### Instructions for the task
From the entries below, copy every line holding the word "fragment".

[Collected data]
»»
-- ==== Sys2Proof/Syntax.lean ====
section
/-! DEFINITION. The commands: one constructor for each row of spec/opcode_table.json, in the table's order.
A descriptor row carries the queue, the 64 descriptor bytes and the bytes the device reads through SRC.
Every other row carries the instant t of the event (log entry 1) and what the outside world presents. -/

namespace Sys2Proof

/-- A submission queue: function number (R98) and ring number within the function (R120). -/
structure QRef where
  fn   : Nat
  ring : Nat
deriving DecidableEq, Repr

/-- A 64-byte descriptor, as read from host memory (R13). -/
structure Desc where
  bytes : Bytes
deriving DecidableEq, Repr

/-- A descriptor at the head of a queue with what the device reads for it: the fragment table when INDIRECT = 1,
the source bytes, whether a source or fragment-table read fails (R119), the instant of the take and admission
and the instant at which the last source byte arrives (R170). -/
structure Sub where
  q       : QRef
  d       : Desc
  frags   : Bytes
  src     : Bytes
  srcFail : Bool
  t       : Nat
  tSrc    : Nat
deriving DecidableEq, Repr

/-- The health test that a bow failed (R224). -/
inductive BowTest where
  | repetition | adaptive | bias | biasWarning | startup
deriving DecidableEq, Repr

/-- The two MCTP bindings of R425. -/
inductive Binding where
  | smbus | vdm
deriving DecidableEq, Repr

/-- The kind of a bus access (R414). -/
inductive AccessKind where
  | read | write | exec
deriving DecidableEq, Repr

/-- One transfer presented to an access check unit (R413 to R415). `world` is the tag: 0 hypervisor, 1 key, 2 service, 3 none;
`stage2` says that the manifest's second stage refuses its first beat; `job` is the job whose transfer a DMA engine makes. -/
structure Access where
  master    : Nat
  world     : Nat
  addr      : Nat
  len       : Nat
  kind      : AccessKind
  cacheable : Bool
  ordered   : Bool
  stage2    : Bool
  job       : Option Nat := none
deriving DecidableEq, Repr

/-- A place in BAR0 of a function. -/
structure BarPlace where
  fn  : Nat
  off : Nat
deriving DecidableEq, Repr

/-- How a read of host memory fails: no completion in time, Unsupported Request or Completer Abort, or poisoned data (R119). -/
inductive ReadError where
  | timeout | refused | poisoned
deriving DecidableEq, Repr

/-- What a read of protected memory meets: the number of wrong bits, and the address for which the word that came back was stored (R31). -/
structure ReadWord where
  errors : Nat
  stored : Nat
deriving DecidableEq, Repr

/-- Bus Master Enable and Memory Space Enable, as a write of a function's Command register gives them (R118). -/
structure CommandBits where
  bme : Bool
  mse : Bool
deriving DecidableEq, Repr

/-- NumVFs, and whether the System Page Size is 64 KiB, at the moment VF Enable is set (R94, R104). -/
structure SriovSetup where
  numVfs : Nat
  page64 : Bool
deriving DecidableEq, Repr

/-- The tenant whose host root is overdue, and whether the journal pages that the Crown then reads verify (R213, R216). -/
structure HostDeadline where
  tenant : Nat
  ok     : Bool
deriving DecidableEq, Repr
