/-- A taken job. -/
structure Job where
  fn       : Nat := 0
  tenant   : Nat := 0
  ring     : Nat := 0
  gen      : Nat := 0
  idx      : Nat := 0
  creation : Nat := 0
  d        : Desc := ⟨[]⟩
  die      : Nat := 0
  /-- MARK of the internal ring entry: 1 once the job has been squashed (R142). -/
  mark     : Nat := 0
  phase    : Phase := .ring
  takenAt  : Nat := 0
  /-- Device-clock reading of the admission, and the authority keys as an EPC_BEACON found them there (R36, R60). -/
  admAt    : Nat := 0
  auths    : List Authority := []
  /-- Number of the admission on its die: the order in which jobs leave the Seal scheduler (R176). -/
  admNo    : Nat := 0
  stamp    : Stamp := {}
  epoch    : Nat := 0
  /-- The Stamp at the arrival of the last source byte (R170), and whether the source read has failed before admission (R141). -/
  arrived  : Option Stamp := none
  srcBad   : Bool := false
  frags    : Bytes := []
  srcLen   : Nat := 0
  src      : Bytes := []
  /-- PSN (R161) or DRAW_ID (R240). -/
  psn      : Nat := 0
  moved    : Bool := false
  /-- Core or lane from which a fault has moved the job; it runs on another one (R46). -/
  bar      : Option Nat := none
  /-- The result is that of a failed admission, which a fault replaces while the completion has not been posted (R18). -/
  refused  : Bool := false
  /-- FN_SPLIT of the function as its admission read it (R36, R43). -/
  split    : Nat := 0
  flagged  : Bool := false
  hostRun  : Bool := false
  target   : Nat := 0
  waitT    : Nat := 0
  tmp      : Nat := 0
  tmp2     : Nat := 0
  data     : Bytes := []
  c        : Completion := {}
  /-- The slot named at admission, as it stood then (R36). -/
  key      : Option KeySlot := none
  /-- SECONDS and NS of the close of the named game at admission (R170). -/
  closeAt  : Option (Nat × Nat) := none
  leaf     : Option Leaf := none
  /-- STATUS, INFO and Result bytes that the engine computed. -/
  st       : Nat := 0
  info     : Nat := 0
  result   : Bytes := []
  /-- The draw of a DRAW, SHUFFLE or DRAW_MAP (R240). -/
  draw     : Option Draw := none
  /-- The leaf has been appended, though the job is not finished (R187, R245). -/
  appended : Bool := false
  /-- The curve block named, as it stood at admission (R266). -/
  curve    : Bytes := []
  /-- Core or lane that ran the job, and how often it was suspended (R268). -/
  lane     : Nat := 0
  suspends : Nat := 0
  /-- The slot that a key command has allocated, with its contents at T (R292, R305). -/
  slot     : Option (Nat × KeySlot) := none
  /-- The job is sampled (R444). -/
  sampled  : Bool := false
  /-- The batch that a signing job of the device's own is for (R198), and the reading from which a job waits for an internal DRBG (R234). -/
  batch    : Option Nat := none
  entWait  : Option Nat := none
deriving DecidableEq, Repr

/-! ## Dies (chapter 01) -/

/-- STAGED of a die (R37). -/
structure Staged where
  target    : Nat
  confirmed : Bool := false
  /-- The changes, each with the JOB_ID of its command. -/
  changes   : List (Nat × Change) := []
deriving DecidableEq, Repr

/-- A MAC core, a Reckoner lane or a tree hasher: fault times within one second, retired (R46, R47), the job it runs. -/
structure Unit where
  faults  : List Nat := []
  retired : Bool := false
  /-- Key cache of a MAC core: slot and generation (R177). -/
  cache   : List (Nat × Nat) := []
  job     : Option Nat := none
  /-- The suspended job of a lane (R259, R281). -/
  susp    : Option Nat := none
  /-- The key register of the running context and that of the suspended one, filled after validation (R259), and the blinding values that
  each context holds in its beads (R258, R276). -/
  key       : Bytes := []
  suspKey   : Bytes := []
  blind     : Bytes := []
  suspBlind : Bytes := []
deriving DecidableEq, Repr

/-- A flit before it has its sequence number (R24): class, destination and source die, message type, MSGARG and payload. -/
structure Flit where
  cls  : Nat := 0
  dst  : Nat := 0
  src  : Nat := 0
  typ  : Nat := 0
  arg  : Nat := 0
  body : Bytes := []
deriving DecidableEq, Repr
««
### Response to this task
/-- A descriptor at the head of a queue with what the device reads for it: the fragment table when INDIRECT = 1,
the source bytes, whether a source or fragment-table read fails (R119), the instant of the take and admission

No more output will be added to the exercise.